24 Mar Changing Landscape: Artist Statements
Threaded Wildfire No. 3 © Adriene Hughes
CHANGING LANDSCAPE:
ARTISTS’ STATEMENTS
The following statements are about the artwork included in Changing Landscape, an exhibition featuring the photographic work of Adriene Hughes, Stephan Jahanshahi, and Brad Temkin at the Colorado Photographic Arts Center May 13 – June 26, 2021.
Adriene Hughes
Threaded Wildfire
This project began as a series of photographs in 2017 taken during a forest fire in Washington State with the use of an infrared camera. The colors are an anomaly: they are the product of infrared light bending through smoke, combined with a chemical reaction in the leaves that registered a forest in the throes of distress. Scientists agree that forests are made up of communities of trees and plants that communicate with each other, and that interconnect through a fungal network that forms bonds between the trees’ roots, a phenomenon known as the mycorrhizal network. This network of fungi can spread over many miles, connecting thousands of trees to one another. The resulting colors in these photos, I believe, is the recording of this communication as the trees warned and defended each other of the impending fire.
The intervention of embroidery into this work is my vision of what that fungal network—the biochemical and electrical signals—would look like if it were visible to the eye. Embroidery, seen as a technique historically reserved by the practices of women, is to lay claim to the photographic landscape under my terms as a craft-maker. I also believe the earth speaks to us in colors much like the chakras of Vedas philosophy: green represents the heart, blue the center of communication and red is the sacral root which ties us to the earth. The colors created by infrared technology, and the thread I stitched into these photographs, was to tie my physical body to the etherical, and the etherical into the landscape.
Stephan Jahanshahi
We Draw The Lines, But The Weather Decides
No landscape was ever made without a social or political agenda, and today the narrative of climate change has made that fact not only concrete, but didactic. It is irrefutable that the world is changing because of mankind, but what that change means and how it is manifesting before us physically is a much more complicated, chaotic and beautiful story than the one presented in an evening news cycle.
These images were made in Svalbard, an archipelago 1,200 miles north of Norway above the Arctic Circle, in the summer of 2016. Seeing the warmest year on record for the region, I was struck by how completely the environment would change depending on the weather. The photographs presented here are poems on the fluidity of place, celebrating the multitude of a landscape that refused to be any one thing.

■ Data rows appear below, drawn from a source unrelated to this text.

/-! ### Contexts -/

/-- An outstanding long-latency producer: the register, the value that will arrive, the data address, the package whose link
brings it (R444), whether the data is bad, and whether that error has been detected, after which the register stays empty
(R63, R67). -/
structure Producer where
  reg : Reg
  value : Word
  addr : Word
  package : Option Nat
  bad : Bool
  failed : Bool
  deriving DecidableEq, Repr

/-- An armed monitor and whether it has recorded a wake-up (R220, R221). -/
structure Monitor where
  place : Place
  woke : Bool
  deriving DecidableEq, Repr

/-- The vector-engine record, at save-area offset 0x1280 and as resume state (R237, R242). `counts` are the statuses of an
fpostv's posts so far (R352), for which the layout of R242 has no field. -/
structure VRec where
  pc : Word
  word : W32
  ctx : Nat
  group : Nat
  done : BitVec 64
  pend : BitVec 64
  vd : Word
  va : Word
  vb : Word
  counts : List (Nat × Nat)
  deriving DecidableEq, Repr

/-- A trap that waits for an instruction boundary (R67, R139, R178, R195, R240); a context takes those that wait one after
the other, the oldest first. -/
structure Deferred where
  cause : BitVec 8
  eval : Word
  einfo : Word
  deriving DecidableEq, Repr

/-- A trap entry under way (R162, R166): its trap and the address that EPC names. -/
structure Entry where
  trap : Deferred
  epc : Word
  deriving DecidableEq, Repr

/-- What a context that stands at an instruction waits for, and the answer when it has come: a page request (R371) for
a virtual address, a proxy atomic (R209), a message (R304), a firmware emulation (R168), the gang barrier (R144), a quantum end (R355), a monitor (R221). -/
inductive Await where
  | nothing
  | page (page : Nat) (va : Word)
  | pageDone (page kinds : Nat) (ok : Bool) (va : Word)
  | proxy
  | proxyDone (v : Word)
  | proxyTrap (cause : BitVec 8) (eval einfo : Word)
  | message
  | messageDone (status : Nat)
  | emulation
  | emulationDone
  | emulationTrap (cause : BitVec 8) (eval einfo : Word)
  | gang
  | gangGo
  | gangFail (einfo : Word)
  | quantum
  | mwait
  | mwaitDone
  deriving DecidableEq, Repr

/-- What started a helper (R26, R147, R297, R306). -/
inductive HelperOrigin where
  | software
  | drain (acc : Fin 4) (row : Nat)
  | completion (ch : Fin 4)
  | arrival (ring : Fin 4)
  deriving DecidableEq, Repr

/-- One context: the control context, or a helper (R59, R107, R153). `standing` is the instruction that it has fetched and
stands at, with its address; `entering` a trap entry and `saving` a save of the context that has begun and waits (R166). -/
structure Ctx where
  pc : Word
  regs : Vector Word 32
  pres : BitVec 32
  prods : List Producer
  locks : List Reg
  status : Word
  cause : Word
  epc : Word
  eval : Word
  einfo : Word
  fmt : Word
  fflags : Word
  live : Bool
  origin : HelperOrigin
  age : Nat
  stalled : Bool
  party : Bool
  monitor : Option Monitor
  vres : Option VRec
  deferred : List Deferred
  await : Await
  standing : Option (Word × Instr)
  entering : Option Entry
  saving : Bool
  deriving DecidableEq, Repr
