-- ==== Sys2Proof/Machine/Access.lean ====
section
/-!
DEFINITION. The accesses of contexts, engines and hardware: the deterministic-mode checks (R210, R213, R270 to R274), the
stash (R179), transactions (R224), pending accesses (R219, R259), loads, stores, atomics, reductions, cache operations.
-/

namespace Sys2Proof.Machine

/-- What an access is to the rules of deterministic mode: a load, a store, a non-returning update that R210 lets through
or not, a returning atomic or cas; `other` for accesses the rules do not govern. -/
inductive AccessClass where
  | load
  | store
  | update (allowed : Bool)
  | returning
  | other
  deriving DecidableEq, Repr

/-- The context that issues on the core in focus: 0 the control context, h + 1 helper h. -/
def curIdx (s : State) : Nat := match s.core.cur with | none => 0 | some h => h.val + 1

/-- The partition a core serves; 64 names none. -/
def corePart (c : Core) : Nat := c.part.getD 64

/-- PRIV of a STATUS value (R154). -/
def privOf (status : Word) : Nat := bitsOf status 9 8

/-- The agent that a context of a core is. -/
def agentAt (s : State) (phys i : Nat) : Agent :=
  let c := coreAt s phys
  ⟨phys, i, corePart c, (ctxOf c i).status.getLsbD 4, privOf (ctxOf c i).status, false, false, false⟩

/-- The agent of the context that issues. -/
def curAgent (s : State) : Agent := agentAt s s.core.phys (curIdx s)

/-! ### Regions and tracking (R270 to R274) -/

/-- The entry of the region binding table that holds an address (R380). -/
def regionAt (p : Partition) (va : Nat) : Option Region :=
  p.regions.find? (fun r => r.base ≤ va && va < r.base + r.length)

/-- A trap with cause 0x10 of a kind (R270). -/
def unordered {α : Type} (va : Word) (kind : Nat) : Act α := trapAct 0x10 va (BitVec.ofNat 64 (kind * 16))

/-- Whether an access conflicts with a tracking record (R272). -/
def trackFails (cls : AccessClass) (rank : Nat) (t : Track) : Bool :=
  match cls with
  | .load => (t.w.any (· != rank)) || t.u
  | .store => (t.w.any (· != rank)) || t.rd.any (· != rank) || t.u
  | _ => t.w.isSome || !t.rd.isEmpty

/-- What an access records (R272). -/
def trackAdd (cls : AccessClass) (rank : Nat) (t : Track) : Track :=
  match cls with
  | .load => if t.rd.contains rank then t else { t with rd := t.rd ++ [rank] }
  | .store => { t with w := some rank }
  | _ => { t with u := true }

/-- Check and record an access by a member of a group to a line of a group-private region (R271, R272, R274). -/
def trackLine (ag : Agent) (cls : AccessClass) (va : Word) (line : Place) : Act Unit := do
  let s ← get
  match (coreAt s ag.phys).run with
  | none => pure ()
  | some r =>
    match groupAt s r.part r.gid with
    | none => pure ()
    | some g =>
      let t := (g.tracks.find? (·.place == line)).getD ⟨line, none, [], false⟩
      if trackFails cls r.rank t then unordered va 4
      let isMem := match line with | .mem _ => true | _ => false
      if isMem && !g.tracks.any (·.place == line) &&
          (g.tracks.filter (fun t => match t.place with | .mem _ => true | _ => false)).length ≥ 8192 then
        unordered va 5
      set (onGroup r.part r.gid (fun g =>
        { g with tracks := trackAdd cls r.rank t :: g.tracks.filter (·.place != line) }) s)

The scale of images, as well as their vertical compositions expresses the weight and power the weather imposes upon the land. Other images will temper the narrative of climate change by showing the ways in which the archipelago is capable of adapting, for example showing the field of lavender flowers that emerge when the frost recedes. The title is a quote taken from the lead guide Sarah’s explanation of her decision process when planning the landings we would attempt; she and the other guides would plan to their best abilities but always knew that we were ultimately under the jurisdiction of the elements. It was a humbling experience to be so tangibly confronted by the weather. My goal is to broaden the dialogue surrounding climate change, showing the many ways in which a threatened environment responds to transformation.
Brad Temkin
Rooftop
Green roofs or eco roofs are living, ever-changing entities which are largely invisible and inaccessible to the general public. Unlike traditional gardens, these green roofs insulate and protect the structures they are on while replenishing the atmosphere with oxygen – all while beautifying our surrounding landscape and living space.
My series, Rooftop addresses what some contemporary urban pioneers are doing to mitigate the consequences of non-renewable energy consumption by countering heat island effect, improving storm water control, and reducing our carbon footprint. Busy skylines, symbols of our growth, are juxtaposed in contrast with buildings covered in plantings. These living and elevated landscapes represent the judicious reintroduction of nature, flourishing in a new urban setting. These pictures serve as reminders that we are in fact a subset of this Earth, focusing on our grace and ingenuity, and our need in integrating urbanization with a more responsible infrastructure and a healthier environment.